New £12m winter fund for rough sleeping ‘not enough’, say council and charities

A new £12m ‘cold weather fund’ to help rough sleepers into accommodation and keep them Covid-safe over the winter has been announced by the government.

But Manchester council say the funding does not go far enough, while homelessness charities have warned that plans to reopen communal night shelters could risk lives.

The fund will be split into a £10m cold weather payment to support local authorities in providing self-contained accommodation.

An additional £2m will be made available to faith groups and community groups to secure accommodation for rough sleepers.

Housing and communities secretary Robert Jenrick said: “As we approach winter, we are focusing on the best way to protect rough sleepers from the cold weather and coronavirus.

“The funding and guidance I’m announcing today will mean that working with councils and community groups, some of the most vulnerable people in society are given support and a safe place to stay this winter.”

Housing secretary Robert Jenrick
(Image: Getty Images)

The government has also drawn up new guidance for night shelter providers on how to safely open their doors during the Covid-19 pandemic.

Traditional shelters should only open ‘as a last resort’ if self-contained accommodation is not available according to Rick Henderson, chief executive of Homeless Link.

But another national homelessness charity, Crisis, has urged the government to keep night shelters closed during the winter.

Jon Sparkes, chief executive of Crisis, said: “Back in March, the government rightly decided that night shelters and hostels were not a safe environment for people during the pandemic.

A Bed Every Night aims to give homeless people food and somewhere safe to sleep
(Image: Joel Goodman)

“It’s completely unacceptable that this approach should now change as we go into winter when the threat remains the same.

“We must not force people to choose between freezing on the street or a shelter, when both needlessly put lives at risk.”

In Manchester, rough sleepers will be given a single room instead of the previously used ‘shelters and sit-up spaces’ in a bid to reduce Covid-19 transmission.

The council’s programme, which built on the government’s ‘Everybody In’ policy, saw more than 250 people helped off the streets and into hotels and more permanent accommodation.

This approach will continue until March next year using funding and beds from A Bed Every Night, the Greater Manchester-wide rough sleeping accommodation scheme started by mayor Andy Burnham.

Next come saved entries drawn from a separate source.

-- ==== Sys2Proof/Laws/Ops.lean ====
section
/-! SUPPORT. Once for each shared operation, everything it can do: what `guarded` and `firstFault` answer, what a frame
is made of, and how a frame is taken apart. Proofs cite these and do not unfold the operations. -/

namespace Sys2Proof.Machine

/-- The first failing check is the fault that is reported (R226). -/
@[simp] theorem firstFault_cons (fails : Bool) (f : FaultCode) (rest : List (Bool × FaultCode)) :
    firstFault ((fails, f) :: rest) = if fails then some f else firstFault rest := rfl

@[simp] theorem firstFault_nil : firstFault [] = none := rfl

/-- The fault reported is one of those listed. -/
theorem firstFault_mem {checks : List (Bool × FaultCode)} {f : FaultCode} (h : firstFault checks = some f) :
    (true, f) ∈ checks := by
  induction checks with
  | nil => simp at h
  | cons c rest ih =>
    obtain ⟨b, g⟩ := c
    cases b with
    | true => simp_all
    | false => simp_all

/-- No fault is reported exactly when every check passes. -/
theorem firstFault_eq_none {checks : List (Bool × FaultCode)} :
    firstFault checks = none ↔ ∀ c ∈ checks, c.1 = false := by
  induction checks with
  | nil => simp
  | cons c rest ih =>
    obtain ⟨b, g⟩ := c
    cases b <;> simp [ih]

/-- A guarded command takes the first fault its checks report. -/
theorem guarded_fault {checks : List (Bool × FaultCode)} {f : FaultCode} (h : firstFault checks = some f)
    (s done : State) : guarded checks s done = .next (raise f s) := by
  simp [guarded, h]

/-- A guarded command whose checks all pass ends as it says. -/
theorem guarded_pass {checks : List (Bool × FaultCode)} (h : firstFault checks = none)
    (s done : State) : guarded checks s done = .next done := by
  simp [guarded, h]

/-- Everything a guarded command can answer: a listed fault taken in the state it found, or its own end. -/
theorem guarded_next {checks : List (Bool × FaultCode)} {s done t : State}
    (h : guarded checks s done = .next t) :
    (∃ f, firstFault checks = some f ∧ t = raise f s) ∨ (firstFault checks = none ∧ t = done) := by
  unfold guarded at h
  split at h <;> simp_all

/-- A response without payload is three bytes (R72). -/
@[simp] theorem responseFrame_nil (st : Byte) : responseFrame st [] = [st, 0x00, 0x00] := rfl

@[simp] theorem frame_length (tag : Byte) (payload : List Byte) :
    (frame tag payload).length = 3 + payload.length := by
  simp [frame]; omega

/-- The first frame of a byte string is split off whole (R71, R72). -/
theorem unframe_frame {payload : List Byte} (h : payload.length < 2 ^ 16) (tag : Byte) (rest : List Byte) :
    unframe (frame tag payload ++ rest) = some (tag, payload, rest) := by
  simp [frame, toLE16, unframe, ofLE16_toLE16 h]

/-- Fewer than three header bytes are no frame yet (R73). -/
theorem unframe_short {bytes : List Byte} (h : bytes.length < 3) : unframe bytes = none := by
  match bytes with
  | [] => rfl
  | [_] => rfl
  | [_, _] => rfl
  | _ :: _ :: _ :: _ => simp at h; omega

/-- Everything `unframe` can answer about a whole frame. -/
theorem unframe_some {bytes payload rest : List Byte} {tag : Byte}
    (h : unframe bytes = some (tag, payload, rest)) :
    ∃ lo hi, bytes = tag :: lo :: hi :: (payload ++ rest) ∧ payload.length = ofLE16 lo hi := by
  match bytes with
  | [] => simp [unframe] at h
  | [_] => simp [unframe] at h
  | [_, _] => simp [unframe] at h
  | t :: lo :: hi :: body =>
    simp only [unframe] at h
    split at h
    · simp at h
    · simp only [Option.some.injEq, Prod.mk.injEq] at h
      obtain ⟨rfl, rfl, rfl⟩ := h
      exact ⟨lo, hi, by simp, by simp; omega⟩

/-- Everything `decode` can answer. -/
theorem decode_cases (bytes : List Byte) :
    (decode bytes = .hold ∧ unframe bytes = none) ∨
    (∃ opc pay rest i, unframe bytes = some (opc, pay, rest) ∧ instrOf opc pay = some i ∧
      decode bytes = .command i rest) ∨
    (∃ opc pay rest, unframe bytes = some (opc, pay, rest) ∧ instrOf opc pay = none ∧
      decode bytes = .illegal opc rest) := by
  unfold decode
  split
  · simp_all
  · split <;> simp_all

end Sys2Proof.Machine
end

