-- ==== Sys2Proof/Tests/Slice0.lean ====
section
/-! SUPPORT. The model's own tests. Every expected value is one the spec prints (the rule or the section of
95_test_vectors stands beside the test). A test of a cipher value names the table it assumes, since `Config.sbox` is
open (R9). The second half holds, for each obligation with hypotheses, a concrete input that meets them. -/

namespace Sys2Proof.Tests

open Sys2Proof.Machine

-- One theorem after the other: kernel evaluations side by side take much memory.
set_option Elab.async false

/-! ### Small states and views -/

/-- `n` zero bytes. -/
def zeros (n : Nat) : List Byte := List.replicate n 0

/-- The key KINC of 95_test_vectors: byte `i` has value `i`. -/
def kinc : List Byte := (List.range 32).map (BitVec.ofNat 8)

/-- A key is loaded. -/
def keyed (key : List Byte) : State :=
  { State.reset with engine := { rk := expandKey (bufferOf 32 key), keyValid := true } }

/-- A processor is constructed over the all-zero key with the all-zero nonce; `closed` says whether its pass is. -/
def passing (closed : Bool) : State :=
  { keyed (zeros 32) with
    processor := { Processor.empty with spValid := true, spClosed := closed } }

/-- The all-zero master key is loaded. -/
def mastered : State := { State.reset with kds := { Kds.empty with mkValid := true } }

/-- A record is kept, with texts of the given lengths. -/
def recorded (dllen dclen : BitVec 7) : State :=
  { State.reset with kds := { Kds.empty with dkValid := true, dllen := dllen, dclen := dclen } }

/-- The machine with bytes waiting on the command port. -/
def waiting (bytes : List Byte) : State := { State.reset with rx := bytes }

/-- The next state of a result. -/
def nextOf : Result → Option State
  | .next t => some t
  | .fault _ => none
  | .refused _ => none

/-- The response bytes of a result. -/
def answer (r : Result) : List Byte := ((nextOf r).map State.tx).getD []

/-- The fault records of a result. -/
def recordsOf (r : Result) : Option FaultRecord := (nextOf r).map State.faults

/-! ### Well-formedness -/

theorem wellFormed_zeros (n : Nat) : (Instr.derive (zeros n)).WellFormed ↔ n < 65536 := by
  simp [Instr.WellFormed, Instr.wellFormed, Instr.payload, zeros]

theorem test_wellFormed_longest : (Instr.derive (zeros 65535)).WellFormed :=
  (wellFormed_zeros _).2 (by decide)

/-- The one check of `Instr.wellFormed` refuses a payload of 65536 bytes (R70). -/
theorem test_wellFormed_refuses : ¬ (Instr.derive (zeros 65536)).WellFormed :=
  fun h => absurd ((wellFormed_zeros _).1 h) (by decide)

/-! ### Decoding: frames written out from R71, R74, R75 and the programs of 95_test_vectors -/

theorem test_decode_keyload :
    decode ([0x01, 0x20, 0x00] ++ zeros 32 ++ [0x30]) = .command (.keyload (zeros 32)) [0x30] := by decide
theorem test_decode_encblk :
    decode [0x02, 0x08, 0x00, 0x10, 0x32, 0x54, 0x76, 0x98, 0xba, 0xdc, 0xfe] =
      .command (.encblk [0x10, 0x32, 0x54, 0x76, 0x98, 0xba, 0xdc, 0xfe]) [] := by decide
theorem test_decode_decblk : decode [0x03, 0x00, 0x00, 0xff] = .command (.decblk []) [0xff] := by decide
theorem test_decode_spinit :
    decode [0x10, 0x07, 0x00, 1, 2, 3, 4, 5, 6, 7] = .command (.spinit [1, 2, 3, 4, 5, 6, 7]) [] := by decide
theorem test_decode_stream :
    decode [0x11, 0x03, 0x00, 0x41, 0x42, 0x43, 0x11] = .command (.stream [0x41, 0x42, 0x43]) [0x11] := by decide
theorem test_decode_mkload :
    decode ([0x20, 0x20, 0x00] ++ zeros 32) = .command (.mkload (zeros 32)) [] := by decide
theorem test_decode_derive :
    decode [0x21, 0x03, 0x00, 0x01, 0x4c, 0x43] = .command (.derive [0x01, 0x4c, 0x43]) [] := by decide
theorem test_decode_dkread : decode [0x22, 0x01, 0x00, 0x00] = .command (.dkread [0x00]) [] := by decide
theorem test_decode_status : decode [0x30, 0x00, 0x00] = .command (.status []) [] := by decide
theorem test_decode_zeroize :
    decode [0x31, 0x02, 0x00, 0x00, 0x00] = .command (.zeroize [0x00, 0x00]) [] := by decide

/-- LEN is little-endian: `11 01 10` announces 4097 bytes (3.6), so three of them are no whole frame (R73). -/
theorem test_decode_hold : decode [0x11, 0x01, 0x10, 0x00, 0x00, 0x00] = .hold := by decide

/-- The opcodes next to each legal group are illegal (section 5). -/
theorem test_decode_illegal :
    ∀ opc ∈ ([0x00, 0x04, 0x0f, 0x12, 0x1f, 0x23, 0x2f, 0x32, 0x7f, 0x91, 0xff] : List Byte),
      decode [opc, 0x00, 0x00, 0x30] = .illegal opc [0x30] := by decide

/-- Exactly 246 opcode values are illegal (R78). -/
theorem test_illegal_count :
    ((List.range 256).filter fun n => (instrOf (BitVec.ofNat 8 n) []).isNone).length = 246 := by decide +kernel

/-- A table word of one byte is the opcode, with LEN = 0; a longer one holds LEN and payload. -/
theorem test_decodeTableWord :
    decodeTableWord 8 0x22 = some (.dkread []) ∧ decodeTableWord 32 0x7f000110 = some (.spinit [0x7f]) ∧
    decodeTableWord 8 0x04 = none := by decide

theorem test_withFetchWord :
    answer (step (State.reset.withFetchWord 8 0x30)) = [0x00, 0x04, 0x00, 0x00, 0x00, 0x00, 0x00] := by decide
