-- ==== Sys2Proof/WellFormed.lean ====
section
/-! DEFINITION. When the fields of a command word are well formed (30_encoding.md R101, R102, R106). An `Instr` has no
operand to check (R105): its well-formedness is that of the fields it is encoded by. -/

namespace Sys2Proof

/-- RSV "must be 0" (R101). -/
def CmdFields.rsvOk (f : CmdFields) : Bool := f.rsv == 0#58

/-- OP is one of the operation codes of R102. -/
def CmdFields.opOk (f : CmdFields) : Bool :=
  f.op == 0x1#4 || f.op == 0x2#4 || f.op == 0x3#4 || f.op == 0x4#4

/-- KIND "must be 0 for every other OP" than 1 (R101). -/
def CmdFields.kindOk (f : CmdFields) : Bool := f.op == 0x1#4 || f.kind == 0#2

/-- The fields encode a command (R104: not ILLEGAL). -/
def CmdFields.wf (f : CmdFields) : Bool := f.rsvOk && f.opOk && f.kindOk

end Sys2Proof
end

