-- ==== Sys2Proof/Machine/Map.lean ====
section
/-! DEFINITION. The address map: the register table of 10_state.md R58 and the regions of 20_memory.md R71, R72. -/

namespace Sys2Proof.Machine

/-- The window is 2^22 bytes (R70). -/
def windowSize : Nat := 0x400000

/-- The platform address of an offset, counted from WFG_BASE (R70; log 13). -/
def platformAddress (off : Nat) : Nat := Config.wfgBase + off

/-- The offset of a platform address, none below WFG_BASE (R70; log 13). -/
def offsetOf (pa : Nat) : Option Nat := if Config.wfgBase ≤ pa then some (pa - Config.wfgBase) else none

/-- Where a buffer starts (R71). -/
def Buf.base : Buf → Nat
  | .x => 0x100000
  | .y => 0x200000
  | .freq => 0x300000
  | .mag => 0x310000
  | .phase => 0x320000

/-- How many elements a buffer holds (R71; 00_scope.md R7). -/
def Buf.depth : Buf → Nat
  | .x | .y => Config.bufDepth
  | .freq | .mag | .phase => Config.respDepth

/-- Element i of a buffer is the word at base + 8 i (R71). -/
def Buf.addr (b : Buf) (i : Nat) : Nat := b.base + 8 * i

/-- The named registers by offset (10_state.md R58). -/
def registerMap : List (Nat × Loc) :=
  [(0x000, .id), (0x008, .cap), (0x010, .cmd), (0x018, .status),
   (0x020, .reg .fundHz), (0x028, .reg .fs), (0x030, .reg .dur), (0x038, .reg .ampl),
   (0x040, .reg .phase0), (0x048, .reg .fc), (0x050, .reg .q), (0x058, .reg .npoints),
   (0x060, .reg .xLen), (0x068, .reg .yLen), (0x070, .reg .respLen),
   (0x080, .reg .b0), (0x088, .reg .b1), (0x090, .reg .b2),
   (0x098, .reg .a0), (0x0A0, .reg .a1), (0x0A8, .reg .a2)]

/-- Element `i` of a buffer, or reserved at or beyond its depth (R72). -/
def slot (b : Buf) (i : Nat) : Loc := if i < b.depth then .elem b i else .reserved

/-- What stands at an aligned offset of the window (R71, R72; 10_state.md R56, R58). -/
def locate (off : Nat) : Loc :=
  if off < 0x100000 then (registerMap.lookup off).getD .reserved
  else if off < 0x200000 then slot .x ((off - 0x100000) / 8)
  else if off < 0x300000 then slot .y ((off - 0x200000) / 8)
  else if off < 0x310000 then slot .freq ((off - 0x300000) / 8)
  else if off < 0x320000 then slot .mag ((off - 0x310000) / 8)
  else if off < 0x330000 then slot .phase ((off - 0x320000) / 8)
  else .reserved

/-- The host may write the register (10_state.md R58): all but Y_LEN and RESP_LEN. -/
def Reg.writable : Reg → Bool
  | .yLen | .respLen => false
  | .fundHz | .fs | .dur | .ampl | .phase0 | .fc | .q | .npoints | .xLen
  | .b0 | .b1 | .b2 | .a0 | .a1 | .a2 => true

/-- The RW locations of 70_reset_and_hazards.md R260: the writable registers and the X elements within depth. -/
def Loc.writable : Loc → Bool
  | .reg r => r.writable
  | .elem .x _ => true
  | .elem .y _ | .elem .freq _ | .elem .mag _ | .elem .phase _ => false
  | .id | .cap | .cmd | .status | .reserved => false

/-- The only admitted access: 64 bits, aligned, inside the window (R76). -/
def admitted (off size : Nat) : Bool := size == 8 && off % 8 == 0 && decide (off < windowSize)

end Sys2Proof.Machine
end

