-- ==== Sys2Proof/Laws/Memory.lean ====
section
/-! SUPPORT. The laws of the buffers: what a write leaves at each byte and word, and that it keeps the canonical form. -/

namespace Sys2Proof.Machine

/-! ## Lists of cells -/

theorem cellsFrom_bounds {a : Nat} {bs : List Byte} {c : Host.Cell} (h : c ∈ cellsFrom a bs) :
    a ≤ c.1 ∧ c.1 < a + bs.length := by
  induction bs generalizing a with
  | nil => simp [cellsFrom] at h
  | cons b bs ih =>
    simp only [cellsFrom, List.mem_cons] at h
    obtain rfl | h := h
    · simp
    · have := ih h
      simp only [List.length_cons]
      omega

theorem cellsFrom_sorted (a : Nat) (bs : List Byte) : (cellsFrom a bs).Pairwise fun c d => c.1 < d.1 := by
  induction bs generalizing a with
  | nil => exact .nil
  | cons b bs ih =>
    refine .cons (fun d hd => ?_) (ih (a + 1))
    have := cellsFrom_bounds hd
    simp only
    omega

theorem find_cellsFrom (a x : Nat) (bs : List Byte) :
    ((cellsFrom a bs).find? fun c => c.1 == x).map Prod.snd = if a ≤ x then bs[x - a]? else none := by
  induction bs generalizing a with
  | nil => simp [cellsFrom]
  | cons b bs ih =>
    by_cases hx : a = x
    · simp [cellsFrom, hx]
    · rw [cellsFrom, List.find?_cons_of_neg (by simpa using hx), ih (a + 1)]
      by_cases hl : a ≤ x
      · rw [if_pos (by omega), if_pos hl, show x - a = x - (a + 1) + 1 by omega, List.getElem?_cons_succ]
      · rw [if_neg (by omega), if_neg hl]

/-! ## Memory.write -/

@[simp] theorem Memory.write_epoch (m : Memory) (a : Nat) (bs : List Byte) : (m.write a bs).epoch = m.epoch := rfl

/-- Every memory operation keeps the canonical form: this is the only one that stores. -/
theorem Memory.write_wf {m : Memory} (h : m.wf) (a : Nat) (bs : List Byte) : (m.write a bs).wf := by
  refine List.pairwise_append.2 ⟨List.pairwise_append.2 ⟨h.filter _, cellsFrom_sorted a bs, ?_⟩, h.filter _, ?_⟩
  · intro c hc d hd
    have hc := (List.mem_filter.1 hc).2
    have := cellsFrom_bounds hd
    simp only [decide_eq_true_eq] at hc
    omega
  · intro c hc d hd
    have hd := (List.mem_filter.1 hd).2
    simp only [decide_eq_true_eq] at hd
    rcases List.mem_append.1 hc with hc | hc
    · have hc := (List.mem_filter.1 hc).2
      simp only [decide_eq_true_eq] at hc
      omega
    · have := cellsFrom_bounds hc
      omega

theorem Memory.afterReset_wf (m : Memory) : m.afterReset.wf := .nil

/-- A write lists no address but those it writes and those listed before. -/
theorem Memory.mem_write {m : Memory} {a : Nat} {bs : List Byte} {c : Host.Cell} (h : c ∈ (m.write a bs).cells) :
    c ∈ m.cells ∨ (a ≤ c.1 ∧ c.1 < a + bs.length) := by
  simp only [Memory.write, List.mem_append, List.mem_filter] at h
  rcases h with (h | h) | h
  · exact .inl h.1
  · exact .inr (cellsFrom_bounds h)
  · exact .inl h.1

theorem find_filter_of_imp (cells : List Host.Cell) (p : Host.Cell → Bool) (x : Nat)
    (hp : ∀ c : Host.Cell, c.1 = x → p c = true) :
    (cells.filter p).find? (fun c => c.1 == x) = cells.find? fun c => c.1 == x := by
  rw [List.find?_filter]
  congr 1
  funext c
  by_cases hc : c.1 = x
  · simp [hp c hc, hc]
  · simp [hc]

theorem find_filter_of_not (cells : List Host.Cell) (p : Host.Cell → Bool) (x : Nat)
    (hp : ∀ c : Host.Cell, c.1 = x → p c = false) :
    (cells.filter p).find? (fun c => c.1 == x) = none := by
  rw [List.find?_filter, List.find?_eq_none]
  intro c _
  by_cases hc : c.1 = x
  · simp [hp c hc]
  · simp [hc]

/-- What a write leaves listed at each address. -/
theorem Memory.listed_write (m : Memory) (a : Nat) (bs : List Byte) (x : Nat) :
    (m.write a bs).listed x = if a ≤ x ∧ x < a + bs.length then bs[x - a]? else m.listed x := by
  simp only [Memory.listed, Memory.write, List.find?_append, Option.map_or, find_cellsFrom]
  by_cases h1 : x < a
  · rw [find_filter_of_imp _ _ x (by rintro c rfl; simpa using h1),
      find_filter_of_not _ (fun c => decide (a + bs.length ≤ c.1)) x (by rintro c rfl; simp; omega),
      if_neg (show ¬ a ≤ x by omega), if_neg (by omega)]
    simp
  · rw [find_filter_of_not _ _ x (by rintro c rfl; simpa using h1), if_pos (show a ≤ x by omega)]
    by_cases h2 : x < a + bs.length
    · rw [if_pos (by omega), find_filter_of_not _ _ x (by rintro c rfl; simpa using h2)]
      simp
    · rw [if_neg (by omega), find_filter_of_imp _ _ x (by rintro c rfl; simp; omega),
        List.getElem?_eq_none (by omega)]
      simp

/-- A byte outside the written ones reads as before. -/
theorem Memory.readByte_write_of_outside (m : Memory) {a : Nat} {bs : List Byte} {x : Nat}
    (h : x < a ∨ a + bs.length ≤ x) : (m.write a bs).readByte x = m.readByte x := by
  rw [Memory.readByte, Memory.listed_write, if_neg (by omega), Memory.readByte, Memory.write_epoch]

/-- A written byte reads as written. -/
theorem Memory.readByte_write_of_inside (m : Memory) {a : Nat} {bs : List Byte} {k : Nat} (h : k < bs.length) :
    (m.write a bs).readByte (a + k) = bs[k] := by
  rw [Memory.readByte, Memory.listed_write, if_pos (by omega), Nat.add_sub_cancel_left,
    List.getElem?_eq_getElem h, Option.getD_some]

/-! ## Words -/

theorem wordOfBytes_byteOfWord (w : Word) : wordOfBytes (byteOfWord w) = w := by
  apply BitVec.eq_of_getLsbD_eq
  intro i hi
  have bit : ∀ j, 8 * j ≤ i → i < 8 * j + 8 → (byteOfWord w j).getLsbD (i - 8 * j) = w.getLsbD i := by
    intro j h1 h2
    rw [byteOfWord, BitVec.getLsbD_extractLsb', decide_eq_true (by omega), Bool.true_and,
      show 8 * j + (i - 8 * j) = i by omega]
  simp only [wordOfBytes, BitVec.getLsbD_append, Nat.sub_sub]
  split_ifs
  · exact bit 0 (by omega) (by omega)
  · exact bit 1 (by omega) (by omega)
  · exact bit 2 (by omega) (by omega)
  · exact bit 3 (by omega) (by omega)
  · exact bit 4 (by omega) (by omega)
  · exact bit 5 (by omega) (by omega)
  · exact bit 6 (by omega) (by omega)
  · exact bit 7 (by omega) (by omega)

/-- Byte `j` of an assembled word is the byte it was assembled from (20_memory.md R73). -/
theorem byteOfWord_wordOfBytes (f : Nat → Byte) {j : Nat} (h : j < 8) : byteOfWord (wordOfBytes f) j = f j := by
  apply BitVec.eq_of_getLsbD_eq
  intro i hi
  simp only [byteOfWord, wordOfBytes, BitVec.getLsbD_extractLsb', BitVec.getLsbD_append]
  interval_cases j <;> interval_cases i <;> simp

theorem wordOfBytes_congr {f g : Nat → Byte} (h : ∀ j < 8, f j = g j) : wordOfBytes f = wordOfBytes g := by
  simp [wordOfBytes, h]

@[simp] theorem bytesOfWord_length (w : Word) : (bytesOfWord w).length = 8 := rfl

theorem bytesOfWord_getElem? (w : Word) {j : Nat} (h : j < 8) : (bytesOfWord w)[j]? = some (byteOfWord w j) := by
  match j, h with
  | 0, _ | 1, _ | 2, _ | 3, _ | 4, _ | 5, _ | 6, _ | 7, _ => rfl

@[simp] theorem bytesOfWords_length (ws : List Word) : (bytesOfWords ws).length = 8 * ws.length := by
  induction ws with
  | nil => rfl
  | cons w ws ih =>
    have : bytesOfWords (w :: ws) = bytesOfWord w ++ bytesOfWords ws := rfl
    simp only [this, List.length_append, ih, bytesOfWord_length, List.length_cons]
    omega

/-- Byte `j` of word `i` of a sequence of words. -/
theorem bytesOfWords_getElem? (ws : List Word) {i j : Nat} (hi : i < ws.length) (hj : j < 8) :
    (bytesOfWords ws)[8 * i + j]? = some (byteOfWord ws[i] j) := by
  induction ws generalizing i with
  | nil => simp at hi
  | cons w ws ih =>
    have e : bytesOfWords (w :: ws) = bytesOfWord w ++ bytesOfWords ws := rfl
    rw [e]
    cases i with
    | zero =>
      rw [List.getElem?_append_left (by simp; omega), Nat.mul_zero, Nat.zero_add]
      exact bytesOfWord_getElem? w hj
    | succ i =>
      rw [List.getElem?_append_right (by simp; omega), bytesOfWord_length,
        show 8 * (i + 1) + j - 8 = 8 * i + j by omega, ih (by simpa using hi), List.getElem_cons_succ]

/-- A word outside the written bytes reads as before. -/
theorem Memory.readWord_write_of_outside (m : Memory) {a : Nat} {bs : List Byte} {x : Nat}
    (h : x + 8 ≤ a ∨ a + bs.length ≤ x) : (m.write a bs).readWord x = m.readWord x :=
  wordOfBytes_congr fun _ _ => m.readByte_write_of_outside (by omega)

/-- A written word reads as written. -/
theorem Memory.readWord_write_of_inside (m : Memory) (a : Nat) (ws : List Word) {i : Nat} (h : i < ws.length) :
    (m.write a (bytesOfWords ws)).readWord (a + 8 * i) = ws[i] := by
  rw [← wordOfBytes_byteOfWord ws[i]]
  refine wordOfBytes_congr fun j hj => ?_
  have hl : 8 * i + j < (bytesOfWords ws).length := by simp; omega
  rw [Nat.add_assoc, Memory.readByte_write_of_inside _ hl]
  have := bytesOfWords_getElem? ws h hj
  rwa [List.getElem?_eq_getElem hl, Option.some_inj] at this

/-! ## Buffers -/

theorem Buf.depth_le (b : Buf) : b.base + 8 * b.depth ≤ 0x330000 := by cases b <;> decide

/-- Two buffers do not overlap. -/
theorem Buf.separate {b b' : Buf} (h : b ≠ b') : b.base + 8 * b.depth ≤ b'.base ∨ b'.base + 8 * b'.depth ≤ b.base := by
  cases b <;> cases b' <;> first | exact absurd rfl h | decide

/-- The elements a write of a buffer leaves within depth. -/
theorem State.elem_setElems (s : State) {b b' : Buf} {i j : Nat} {ws : List Word} (hw : i + ws.length ≤ b.depth)
    (hj : j < b'.depth) :
    (s.setElems b i ws).elem b' j =
      if h : b' = b ∧ i ≤ j ∧ j < i + ws.length then ws[j - i] else s.elem b' j := by
  by_cases h : b' = b ∧ i ≤ j ∧ j < i + ws.length
  · obtain ⟨rfl, h1, h2⟩ := h
    rw [dif_pos ⟨rfl, h1, h2⟩, State.elem, State.setElems_mem,
      show Buf.addr b' j = b'.addr i + 8 * (j - i) by simp only [Buf.addr]; omega,
      Memory.readWord_write_of_inside _ _ _ (by omega)]
  · rw [dif_neg h]
    refine Memory.readWord_write_of_outside _ ?_
    simp only [bytesOfWords_length, Buf.addr]
    by_cases hb : b' = b
    · subst hb
      simp only [true_and] at h
      omega
    · have := Buf.separate hb
      omega

/-- The bytes a write of a buffer leaves as they were: all outside the elements written. -/
theorem State.readByte_setElems (s : State) {b : Buf} {i : Nat} {ws : List Word} {x : Nat}
    (h : x < b.addr i ∨ b.addr i + 8 * ws.length ≤ x) :
    (s.setElems b i ws).mem.readByte x = s.mem.readByte x :=
  Memory.readByte_write_of_outside _ (by simpa using h)

theorem inBuffers_of_elem {b : Buf} {x : Nat} (h1 : b.base ≤ x) (h2 : x < b.base + 8 * b.depth) :
    inBuffers x = true := by
  simp only [inBuffers, List.any_eq_true, decide_eq_true_eq]
  exact ⟨b, by cases b <;> simp, h1, h2⟩

/-- Writing elements within depth keeps the buffers sound. -/
theorem State.setElems_sound {s : State} (hs : s.mem.Sound) {b : Buf} {i : Nat} {ws : List Word}
    (h : i + ws.length ≤ b.depth) : (s.setElems b i ws).mem.Sound := by
  refine ⟨Memory.write_wf hs.1 _ _, fun c hc => ?_⟩
  rcases Memory.mem_write hc with hc | hc
  · exact hs.2 c hc
  · simp only [bytesOfWords_length, Buf.addr] at hc
    exact inBuffers_of_elem (b := b) (by omega) (by omega)

theorem Memory.afterReset_sound (m : Memory) : m.afterReset.Sound := ⟨.nil, by simp [Memory.afterReset]⟩

end Sys2Proof.Machine
end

Councillor Luthfur Rahman, Manchester council’s lead member on homelessness, welcomed the extra government funding having already asked for greater financial support.

But he said: “Although this cold weather funding is a good start, it does not go far enough.

“Helping people off the streets is a long and difficult process and it can’t be achieved through quick injections of cash.

“What we would like to see, and will continue to lobby for, is a programme of long-term funding that would let [Manchester] council address the root issues of homelessness.”